Category Archives: Security

One in Five Americans Support Trump Bombing Little Girls in Iran

Only one out of every five Americans supported striking Iran, before it happened. Only one out of four trust Trump with military force, and only 14% of independents.

Trump bombed little girls in Iran anyway. He will always do it anyway, because the point is ignoring consent. The point is demonstrating that when he sees a girl he can “grab’em” or shoot them.

Source: Epstein Files

This is the same logic in the hotel room, at the Epstein party, on the burning boat. The victim’s resistance isn’t for Trump to overcome, it’s the proof nobody can take away his power over the weakest victims. Being unpopular isn’t a political problem for him, it’s his brand. The more unpopular the more he demands respect.

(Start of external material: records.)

-- ==== Sys2Proof/Machine/Accept.lean ====
section
/-! DEFINITION. JOB_ACCEPT (R268, R269, R270, R273, R300): a GO drains, its card is checked, and its job enters the TDT. -/

namespace Sys2Proof.Machine

/-- The bytes of a block that the device reads at acceptance for a card (R281, R284, R285): none when there is no such block. -/
def acceptBlock (card : List W64) : Option (Nat × Nat) :=
  let a := (jc card 3).toNat
  match jobEng card with
  | 2 => some (a, 64)
  | 4 => some (a, 64)
  | 5 => some (a, 32)
  | _ => none

/-- The checks of a card, with the block that was read at acceptance (R269). -/
def cardCheck (s : State) (c : Comb) (card : List W64) (bs : List Byte) : Check :=
  match jobEng card with
  | 0 => transformCheck s c card
  | 1 => gatherCheck card
  | 2 => chainCheck card bs
  | 3 => bankCheck card
  | 4 => collCheck card ((List.range 8).map fun i => dwordAt bs i)
  | _ => snapshotCheck s card bs

/-- The status with which a GO is rejected, by the first check of R269 that fails; none when its job is accepted. `bad` says
that the GO data is invalid, `lost` that a collective's descriptor cannot be read (R284) (DEDUCED, log 76)
(DEDUCED, log 77). -/
def rejectCode (card : List W64) (k : Check) (bad lost : Bool) : Option Nat :=
  if jobOps (jobEng card) ≤ jobOp card then some 0x11
  else if lost then
    some (if bad || wBits (jc card 0) 32 24 != 0 then 0x13 else if (jc card 3).toNat % 64 != 0 then 0x14 else 0x15)
  else if k.rsv || bad then some 0x13
  else if k.form then some 0x12
  else if k.align then some 0x14
  else none

namespace State

/-- Jobs of a core in its TDT. -/
def tdt (s : State) (core : Nat) : List Job := s.jobs.filter fun j => j.core == core

/-- Whether the GO entry may drain (R268, R300): it may drain as a window store, the group's stores that completed before it
issued have drained, a bclose that issued before it has closed its batch (R276), and the core's TDT has a free entry. -/
def goReady (s : State) (e : SBEntry) : Bool :=
  isGo e && s.mayDrain e && !(s.coh.sb.any fun x => e.after.contains x.eid && x.eid != e.eid) && (s.tdt e.core).length < 64
    && !s.flights.any fun f => f.op == .bclose && f.sync.isSome && f.comb == e.comb && f.group == e.group && f.fid < e.fid

/-- A rejected job receives its status; a barrier that PB names breaks (R273). -/
def rejectJob (s : State) (e : SBEntry) (c : Comb) (n code : Nat) (pb : Bool) (bar : Nat) : State :=
  let s : State := if pb && code != 0x40 then
      (match s.barRef c bar with | some r => s.breakBar c r | none => s) else s
  s.recordStatus e.comb e.group n (statusEntry code 0 0) e.ctx (((s.launch? e.launch).map fun l => l.lid).getD 0)

/-- The job of an accepted card, with its footprints and its edges (R270) (DEDUCED, log 82). -/
def newJob (s : State) (e : SBEntry) (c : Comb) (n : Nat) (card : List W64) (go : W64) (k : Check) (bs : List Byte) : Job :=
  let src := (k.src.map rangeLines).flatten
  let dst := (k.dst.map rangeLines).flatten
  let coll : Option Coll := if jobEng card = 4 then some { desc := (List.range 8).map fun i => dwordAt bs i } else none
  let older := (s.tdt e.core).filter fun o => o.asid == e.asid && (footMeets src o.dst || footMeets dst o.src || footMeets dst o.dst)
  { num := n, ctx := e.ctx, asid := e.asid, launch := e.launch, comb := e.comb, core := e.core, group := e.group, card := card
    pb := go.getLsbD 15, bar := wBits go 0 15, frm := e.frm, satf := e.satf, ord := e.ord
    winBase := c.spBase.toNat, winLen := c.scratch, src := src, dst := dst, edges := older.map fun o => o.num, owed := k.owed, coll := coll }

/-- The read of a card's block at acceptance. A collective descriptor that is not 64-byte aligned is not read (DEDUCED,
log 121). -/
def blockRead (s : State) (ctx : Nat) (card : List W64) : Except (Nat × Nat) (List Byte × State) :=
  match acceptBlock card with
  | some (a, len) => if jobEng card == 4 && a % 64 != 0 then .ok ([], s) else s.devRead ctx a len
  | none => .ok ([], s)

/-- Accepts or rejects the job of a complete card; a gather or scatter of no rows is done at once (R280) (DEDUCED, log 79). -/
def acceptCard (s : State) (e : SBEntry) (c : Comb) (n : Nat) (card : List W64) (go : W64) : State :=
  let got : List Byte × State := match s.blockRead e.ctx card with
    | .ok r => r
    | .error _ => ([], s)
  let bs := match (s.placeView (hiveOf e.core)).blockRead e.ctx card with
    | .ok r => r.1
    | .error _ => []
  let s := got.2
  let pb := go.getLsbD 15
  let bar := wBits go 0 15
  let bad := wBits go 16 48 != 0 || (pb && (s.barRef c bar).isNone)
  let k := cardCheck s c card bs
  match rejectCode card k bad (jobEng card == 4 && bs.isEmpty) with
  | some code => s.rejectJob e c n code pb bar
  | none =>
    if jobEng card = 1 && (gCard card).cnt = 0 then
      s.recordStatus e.comb e.group n (statusEntry 1 0 0) e.ctx (((s.launch? e.launch).map fun l => l.lid).getD 0)
    else
    let s := cancelArms s e.ctx card
    let j := s.newJob e c n card go k bs
    let dst := j.dst
    let mark := fun (b : BatchJob) => if b.num == n then { b with dst := dst } else b
    let s := { s.spend with jobs := s.jobs ++ [j] }.modGroup e.comb e.group fun g => { g with openJobs := g.openJobs.map mark }
    if jobEng card = 4 then s.armSlots j else s

/-- Whether what a card's check reads cannot be made present yet: the job waits (R284, R326). -/
def acceptBusy (s : State) (e : SBEntry) (g : Group) : Bool :=
  match s.blockRead e.ctx (g.card.map fun w => w.getD 0) with
  | .error (0, _) => true
  | _ => false

/-- JOB_ACCEPT (R300). -/
def acceptJob (s : State) (eid : Nat) : State :=
  match s.coh.sb.find? fun e => e.eid == eid with
  | none => s
  | some e =>
    match s.comb? e.comb, s.group? e.comb e.group with
    | some c, some g =>
      if !s.goReady e || s.acceptBusy e g then s
      else
        let n := s.clk.serial
        let go := BitVec.ofNat 64 (leNat (e.data.map fun x => x.2))
        let s := s.bump.modSB fun l => l.filter fun x => x.eid != eid
        let s := s.modGroup e.comb e.group fun g => { g with
          card := List.replicate 4 none, openJobs := g.openJobs ++ [{ num := n }] }
        let pb := go.getLsbD 15
        let bar := wBits go 0 15
        if ((s.launch? e.launch).map (fun l => l.aborted)).getD true then s.rejectJob e c n 0x40 pb bar
        else if 4096 ≤ g.openJobs.length then s.rejectJob e c n 0x1E pb bar
        else if g.card.any fun w => w.isNone then s.rejectJob e c n 0x10 pb bar
        else s.acceptCard e c n (g.card.map fun w => w.getD 0) go
    | _, _ => s

end State

/-- JOB_ACCEPT (R268, R300). -/
def execJobAccept (entry : Nat) (s : State) : Out State := .next (s.acceptJob entry)

end Sys2Proof.Machine
end

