-- ==== Sys2Proof/Machine/Batch.lean ====
section
/-! DEFINITION. bclose, bwait and launch (R162, R276, R277): what happens when they issue; their steps are performed by
release moves (R294). -/

namespace Sys2Proof.Machine

/-- The operand of family 0x9, uniform (R276). -/
def batchSrcs (f : Form) : List (Src × Env.Need) := [(f.s0, { uniform := true })]

/-- bclose (R276): the record address is translated when the instruction issues. -/
def execBclose (f : Form) (s : State) : Out State :=
  runIsa .bclose f s fun e =>
    match e.check (batchSrcs f) f.dst {} with
    | some t => .trap t
    | none =>
      let act := e.active f.pred
      let a := e.uni f f.s0
      if act == 0 then .go (e.issue (e.flight .bclose f))
      else
        let fs : List LaneFault := if a == 0 then [] else
          match e.resolve 8 .write (fun t => t != 4 && t != 5 && t != 6) 0 a with
          | .inl _ => []
          | .inr x => (lanesOf act).map fun l => { x with lane := l }
        e.withFaults fs act fun e =>
          if e.active f.pred == 0 then .go (e.issue (e.flight .bclose f))
          else .go ({ e with s := e.s.spend }.issue { e.flight .bclose f with due := e.openDue, sync := some (.bclose a f.dst) })

/-- The batch that a bwait waits for (R277): the group's last closed batch when `a` lies beyond it. -/
def bwaitNum (g : Group) (a : W32) : W32 := if 2 ^ 31 ≤ (g.closed - a).toNat then g.closed else a

/-- Whether DONE has reached a batch (R277). -/
def bwaitReady (g : Group) (a : W32) : Bool := (g.done - bwaitNum g a).toNat < 2 ^ 31

/-- bwait (R277): a waiting instruction. -/
def bwaitPlan (e : Env) (f : Form) : Plan :=
  match e.check (batchSrcs f) f.dst {} with
  | some t => .trap t
  | none =>
    let act := e.active f.pred
    let a := (e.uni f f.s0).setWidth 32
    if act == 0 then .go (e.issue (e.flight .bwait f))
    else if a == 0 then
      let w := e.outS f act 0
      .go (e.issue { e.flight .bwait f with writes := w.1, latch := w.2 })
    else if !bwaitReady e.g a then .stall
    else .go ({ e with s := e.s.spend }.issue { e.flight .bwait f with
      due := e.openDue, sync := some (.bwait (bwaitNum e.g a)) })

/-- bwait (R277). -/
def execBwait (f : Form) (s : State) : Out State := runIsa .bwait f s fun e => bwaitPlan e f

/-- launch (R162): a record address that is no multiple of 128 gives 0x17 at once; a fault on the record is one of
every lane in T. -/
def execLaunch (f : Form) (s : State) : Out State :=
  runIsa .launch f s fun e =>
    match e.check (batchSrcs f) f.dst {} with
    | some t => .trap t
    | none =>
      let act := e.active f.pred
      let a := e.uni f f.s0
      if act == 0 then .go (e.issue (e.flight .launch f))
      else if a.toNat % 128 != 0 then
        let w := e.outS f act 0x17
        .go ({ e with s := e.s.spend }.issue { e.flight .launch f with due := e.openDue, writes := w.1, latch := w.2 })
      else
        let fs : List LaneFault := match e.resolve 128 .read (fun t => t != 5 && t != 6) 0 a with
          | .inl _ => []
          | .inr x => (lanesOf act).map fun l => { x with lane := l }
        e.withFaults fs act fun e =>
          if e.active f.pred == 0 then .go (e.issue (e.flight .launch f))
          else .go ({ e with s := e.s.spend }.issue { e.flight .launch f with
            due := e.openDue, sync := some (.launchRec a f.dst) })

end Sys2Proof.Machine
end

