-- ==== Sys2Proof/Certificates/Slice0/Obligations.lean ====
section
/-! DEFINITION. The statements for the provers. -/

open Sys2Proof Sys2Proof.Machine

/-! ### Register rows -/

/-- The scalar rows (R141 to R143): on every state whose chosen path is ready at the instruction, with uniform operands
and no lost latch, the instruction issues with the result that R142 gives, due after R139's latency, and raises SA in
sadd.sat and ssub.sat when the exact result is clamped; its OPC is the table's, and a word with another SUB or TY than the
table's is no instruction. -/
def Obligations.ScalarRowsComplete : Prop :=
  ∀ (s : State) (e : Env) (f : Form),
    let a := e.uni f f.s0
    let b := e.uni f f.s1
    let c := e.uni f f.s2
    let x := Ty.read f.ty a
    let y := Ty.read f.ty b
    let w := Ty.width f.ty
    let clamped := fun (v : Int) => BitVec.ofInt 64 (clampTo (Ty.lo f.ty) (Ty.hi f.ty) v)
    let out := fun (v : Int) => decide (v < Ty.lo f.ty ∨ Ty.hi f.ty < v)
    let wide := [Ty.i32, .i64, .n32, .n64]
    ScalarRow s e .sadd f [f.s0, f.s1] 2 (if f.sub = 1 then clamped (x + y) else atWidth f.ty (· + ·) (· + ·) a b) (f.sub == 1 && out (x + y))
    ∧ ScalarRow s e .ssub f [f.s0, f.s1] 2 (if f.sub = 1 then clamped (x - y) else atWidth f.ty (· - ·) (· - ·) a b) (f.sub == 1 && out (x - y))
    ∧ ScalarRow s e .smul f [f.s0, f.s1] 4 (if f.sub = 1 then Ty.wrap f.ty (x * y / 2 ^ w) else atWidth f.ty (· * ·) (· * ·) a b) false
    ∧ ScalarRow s e .smad f [f.s0, f.s1, f.s2] 4 (atWidth f.ty (· + ·) (· + ·) (atWidth f.ty (· * ·) (· * ·) a b) c) false
    ∧ ScalarRow s e .slog f [f.s0, f.s1] 2 (match f.sub.toNat with
        | 0 => a &&& b | 1 => a ||| b | 2 => a ^^^ b | 3 => a &&& ~~~b | 4 => a ||| ~~~b | _ => ~~~(a ^^^ b)) false
    ∧ ScalarRow s e .sshf f [f.s0, f.s1] 2
        (atWidth f.ty (fun p q => shiftBy f.sub.toNat p (q.toNat % 32)) (fun p q => shiftBy f.sub.toNat p (q.toNat % 64)) a b) false
    ∧ ScalarRow s e .scmp f [f.s0, f.s1] 2 (if (match f.sub.toNat with
        | 0 => x == y | 1 => x != y | 2 => decide (x < y) | 3 => decide (x ≤ y) | 4 => decide (x > y) | _ => decide (x ≥ y)) then 1 else 0) false
    ∧ ScalarRow s e .ssel f [f.s0, f.s1, f.s2] 2 (if c ≠ 0 then a else b) false
    ∧ ScalarRow s e .smov f [f.s0] 2 a false
    ∧ (f.variant = 0 → ScalarRow s e .sadr f [f.s0, f.s1] 2 (a + (b <<< f.rm)) false)
    ∧ (f.variant = 1 → ScalarRow s e .sadr f [f.s1] 2 (BitVec.ofNat 64 e.p.pc + (b <<< f.rm)) false)
    ∧ ScalarRow s e .sbit f [f.s0] 2 (BitVec.ofNat 64 (bitOp f.sub.toNat w (a.toNat % 2 ^ w))) false
    ∧ ScalarRow s e .smm f [f.s0, f.s1] 2 (BitVec.ofInt 64 (if f.sub = 0 then min x y else max x y)) false
    ∧ (∀ o c, (o, c) ∈ [(Op.sadd, 0x10), (.ssub, 0x11), (.smul, 0x12), (.smad, 0x13), (.slog, 0x14), (.sshf, 0x15), (.scmp, 0x16),
        (.ssel, 0x17), (.smov, 0x18), (.sadr, 0x19), (.sbit, 0x1A), (.smm, 0x1B)] → (encodeOp o f).toNat / 2 ^ 88 = c)
    ∧ (∀ o n tys, (o, n, tys) ∈ [(Op.sadd, 1, wide), (.ssub, 1, wide), (.smul, 1, wide), (.smad, 0, wide), (.slog, 5, [Ty.none]),
        (.sshf, 4, [Ty.n32, .n64]), (.scmp, 5, wide), (.ssel, 0, [Ty.none]), (.smov, 0, [Ty.none]), (.sbit, 3, [Ty.n32, .n64]), (.smm, 1, wide)] →
        o.legal f = true → f.sub.toNat ≤ n ∧ f.ty ∈ tys)
    ∧ (Op.sadr.legal f = true → f.sub.toNat % 8 ≤ 4 ∧ f.sub.toNat / 8 ≤ 1 ∧ f.ty = .none ∧ (f.sub.toNat / 8 = 1 → f.s0 = .vec 0))

/-- The lane integer rows (R180, R181): each element of each active lane takes the result that R181 gives, on the
elements' codes modulo 2^w, and SA is raised by sat forms that clamp. -/
def Obligations.LaneIntegerRowsComplete : Prop :=
  ∀ (s : State) (e : Env) (f : Form),
    let w := laneWidth f.ty
    let rd := asInt f.ty.signed w
    let lo := Ty.lo f.ty
    let hi := Ty.hi f.ty
    let cl := fun (v : Int) => (clampTo lo hi v % (2 ^ w : Nat)).toNat
    let out := fun (v : Int) => f.sub == 1 && decide (v < lo ∨ hi < v)
    let never := fun (_ _ _ : Nat) => false
    ElemRow s e .add f 2 w 2 (fun a b _ => if f.sub = 1 then cl (rd a + rd b) else (a + b) % 2 ^ w) (fun a b _ => out (rd a + rd b))
    ∧ ElemRow s e .sub f 2 w 2 (fun a b _ => if f.sub = 1 then cl (rd a - rd b) else (a + (2 ^ w - b)) % 2 ^ w) (fun a b _ => out (rd a - rd b))
    ∧ ElemRow s e .mul f 2 w 4 (fun a b _ => if f.sub = 1 then (rd a * rd b / (2 ^ w : Nat) % (2 ^ w : Nat)).toNat else a * b % 2 ^ w) never
    ∧ ElemRow s e .mad f 3 w 4 (fun a b c => if f.sub = 1 then cl (rd a * rd b + rd c) else (a * b + c) % 2 ^ w) (fun a b c => out (rd a * rd b + rd c))
    ∧ ElemRow s e .log f 2 32 2 (fun a b _ => match f.sub.toNat with
        | 0 => a &&& b | 1 => a ||| b | 2 => a ^^^ b | 3 => a &&& (2 ^ 32 - 1 - b) | 4 => a ||| (2 ^ 32 - 1 - b) | _ => 2 ^ 32 - 1 - (a ^^^ b)) never
    ∧ ElemRow s e .shf f 2 w 2 (fun a b _ => (shiftBy f.sub.toNat (BitVec.ofNat w a) (b % w)).toNat) never
    ∧ ElemRow s e .sel f 3 32 2 (fun a b c => if c ≠ 0 then a else b) never
    ∧ ElemRow s e .mov f 1 32 2 (fun a _ _ => a) never
    ∧ ElemRow s e .mm f 2 w 2 (fun a b _ => if (f.sub = 0) = (rd a ≤ rd b) then a else b) never
    ∧ ElemRow s e .bit f 1 w 2 (fun a _ _ => bitOp f.sub.toNat w a) never

/-- cmp, dot4 and movx (R181, R182): a comparison gives one 32-bit register or a predicate whatever the width; dot4 adds
four byte products to a 32-bit value; movx reads or writes, in each active lane, the register base + idx of that lane,
when every such register is in bounds. -/
def Obligations.LaneOddRowsComplete : Prop :=
  ∀ (s : State) (e : Env) (f : Form),
    let act := e.active f.pred
    let w := laneWidth f.ty
    let need : Env.Need := { span := Ty.span f.ty, mult := Ty.span f.ty }
    let x := fun (l : Nat) => asInt f.ty.signed w (e.elem f f.s0 w l 0)
    let y := fun (l : Nat) => asInt f.ty.signed w (e.elem f f.s1 w l 0)
    let dot := fun (l : Nat) =>
      let p := fun (j : Nat) => asInt f.ty.signed 8 (e.elem f f.s0 8 l j) * asInt f.ty.signed 8 (e.elem f f.s1 8 l j)
      asInt f.ty.signed 32 (e.elem f f.s2 32 l 0) + (p 0 + p 1 + p 2 + p 3)
    let lo : Int := if f.ty.signed then -2147483648 else 0
    let hi : Int := if f.ty.signed then 2147483647 else 4294967295
    let num := fun (base : Option Nat) (l : Nat) => base.getD 0 + (e.val f f.s1 l).toNat % 2 ^ 32
    let inside := fun (base : Option Nat) => ∀ l < 32, lane act l = true → num base l < e.c.regs
    LaneRow s e e .cmp f [(f.s0, need), (f.s1, need)] {} 2 2 false
      (e.out32 f act fun l => if (match f.sub.toNat with
        | 0 => x l == y l | 1 => x l != y l | 2 => decide (x l < y l) | 3 => decide (x l ≤ y l) | 4 => decide (x l > y l) | _ => decide (x l ≥ y l)) then 1 else 0) {}
    ∧ LaneRow s e e .dot4 f [(f.s0, {}), (f.s1, {}), (f.s2, {})] {} 4 4 false
      (e.out32 f act fun l => BitVec.ofInt 32 (if f.sub = 1 then clampTo lo hi (dot l) else dot l))
      (Fl.all ((lanesOf act).map fun l => { sa := f.sub == 1 && decide (dot l < lo ∨ hi < dot l) }))
    ∧ (inside (e.srcNum f.s0) → e.check [(f.s0, {}), (f.s1, {})] f.dst {} = none →
        let reg := fun (l : Nat) => (Src.vec (BitVec.ofNat 8 (num (e.srcNum f.s0) l)), ({} : Env.Need))
        let base := match f.s0 with | .vecAt k => [(Src.idx k, ({} : Env.Need))] | _ => []
        let srcs := (f.s1, {}) :: (base ++ (lanesOf act).map reg)
        let out := e.out32 f act fun l => vlane (e.vget (num (e.srcNum f.s0) l)) l
        let ws := if act = 0 then [] else out.1
        Ready s e .movxLd f → e.contStalls srcs ws = false →
          ∃ fl, exec (.movxLd f) s = .next (e.issuedWith f [(f.s1, {})] false fl ((lanesOf act).map fun l => ([reg l], laneBit l))) ∧ Computes e .movxLd f fl ∧ fl.writes = ws
            ∧ fl.latch = (if act = 0 then none else out.2) ∧ fl.nf = 0 ∧ fl.due = s.clk.cycle + 4)
    ∧ (inside (e.dstNum f.dst) → e.check [(f.s0, {}), (f.s1, {})] f.dst {} = none → Ready s e .movxSt f →
        ∃ ws, (∀ r m v, RegWrite.v r m v ∈ ws → ∀ l < 32,
              lane m l = (lane act l && num (e.dstNum f.dst) l == r) ∧ (lane act l = true → vlane v l = (e.val f f.s0 l).setWidth 32))
          ∧ (∀ l < 32, lane act l = true → ∃ m v, RegWrite.v (num (e.dstNum f.dst) l) m v ∈ ws)
          ∧ (∀ x ∈ ws, ∃ r m v, x = RegWrite.v r m v)
          ∧ (e.contStalls [(f.s0, {}), (f.s1, {})] ws = false →
              ∃ fl, exec (.movxSt f) s = .next (e.issuedWith f [(f.s0, {}), (f.s1, {})] false fl) ∧ Computes e .movxSt f fl
                ∧ fl.writes = ws ∧ fl.nf = 0 ∧ fl.due = s.clk.cycle + 4))

/-- The floating-point rows (R183 to R187), element by element: a NaN operand gives the canonical NaN; an invalid
operation gives it with NV; else the exact value is rounded once. The exact value of a special function is the model's
fsfNum, an enclosure narrowed until it rounds one way (log 27, DEDUCED), and fmm and fsgn are the model's fmmOp and fsgnOp. -/
def Obligations.LaneFloatRowsComplete : Prop :=
  ∀ (s : State) (e : Env) (f : Form),
    let t := fmtOf f.ty
    let r := e.rnd f.rm
    let num := decodeNum t
    let nan := (special t (.nan false)).1
    let one := fun (codes : List Nat) (v : Machine.Num × Bool) (idx : Nat) =>
      if codes.any fun c => (num c).isNan then (nan, Fl.all (codes.map (readFl t)))
      else if v.2 then (nan, ({ nv := true } : Fl))
      else roundTo v.1 t r idx
    let plus := Machine.Num.add (r.mode == 3)
    let prod := fun (a b : Nat) => Machine.Num.mul (num a) (num b)
    let flip := fun (n : Bool) (v : Machine.Num) => if n then v.negate else v
    FloatRow s e .fadd f 2 4 (fun i a b _ => one [a, b] (plus (num a) (flip (f.variant == 1) (num b))) i)
    ∧ FloatRow s e .fmul f 2 4 (fun i a b _ => one [a, b] (prod a b) i)
    ∧ FloatRow s e .fma f 3 4 (fun i a b c =>
        let v := plus (flip (2 ≤ f.variant) (prod a b).1) (flip (f.variant % 2 == 1) (num c))
        one [a, b, c] (v.1, (prod a b).2 || v.2) i)
    ∧ FloatRow s e .fmm f 2 2 (fun _ a b _ => fmmOp f.sub.toNat t a b)
    ∧ FloatRow s e .fcmp f 2 2 (fun _ a b _ =>
        let un := (decodeNum .f32 a).isNan || (decodeNum .f32 b).isNan
        let lt := Machine.Num.cmpLt (decodeNum .f32 a) (decodeNum .f32 b)
        let gt := Machine.Num.cmpLt (decodeNum .f32 b) (decodeNum .f32 a)
        (if (match f.sub.toNat with
          | 0 => !un && !lt && !gt | 1 => un || lt || gt | 2 => lt | 3 => !un && !gt | 4 => gt | 5 => !un && !lt | 6 => un | _ => !un) then 1 else 0,
          if 2 ≤ f.sub.toNat ∧ f.sub.toNat ≤ 5 then { nv := un } else (readFl .f32 a).or (readFl .f32 b)))
    ∧ FloatRow s e .fsf f 1 8 (fun i a _ _ =>
        let v := fsfNum f.variant (num a)
        ((roundTo v.1 t r i).1, (readFl t a).or (v.2.or (roundTo v.1 t r i).2)))
    ∧ FloatRow s e .fcls f 2 2 (fun _ a m _ => (if m.testBit (classOf t a) then 1 else 0, {}))
    ∧ FloatRow s e .fsgn f (if f.sub.toNat ≤ 1 then 1 else 2) 2 (fun _ a b _ => (fsgnOp f.sub.toNat t a b, {}))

Every poll showing supermajority opposition is another little girl with the door blocked, another phone taken, another “no” overridden. The cruelty and the unpopularity serve the same function: Hegseth and Trump laugh that no one can stop them from taking advantage, losing control while punching down.

Hegseth tattoos “kafir” on his arm — Arabic for infidel — right below “Deus Vult,” the Crusader battle cry. He chanted “Kill All Muslims” at a bar in Ohio. He titled his book American Crusade. He wears the hate on his skin and dares you to object, because your objection is his sense of meaning. The tattoo isn’t a belief statement. It’s a hate word for dominance display. Just like the “kill everybody” order on a burning boat in the Caribbean, just like the double-tap strike on survivors clinging to wreckage. The hate is the fuel. The revulsion of decent people is the validation.

Trump allegedly punched a 13-year-old Epstein girl in the head when she bit his penis. The FBI interviewed the victim four times.

His own Justice Department is now illegally withholding over 50 pages of those FBI files from the public release, mandated by a law he himself signed. He says the files “totally exonerated” him, which is why they’re being hidden.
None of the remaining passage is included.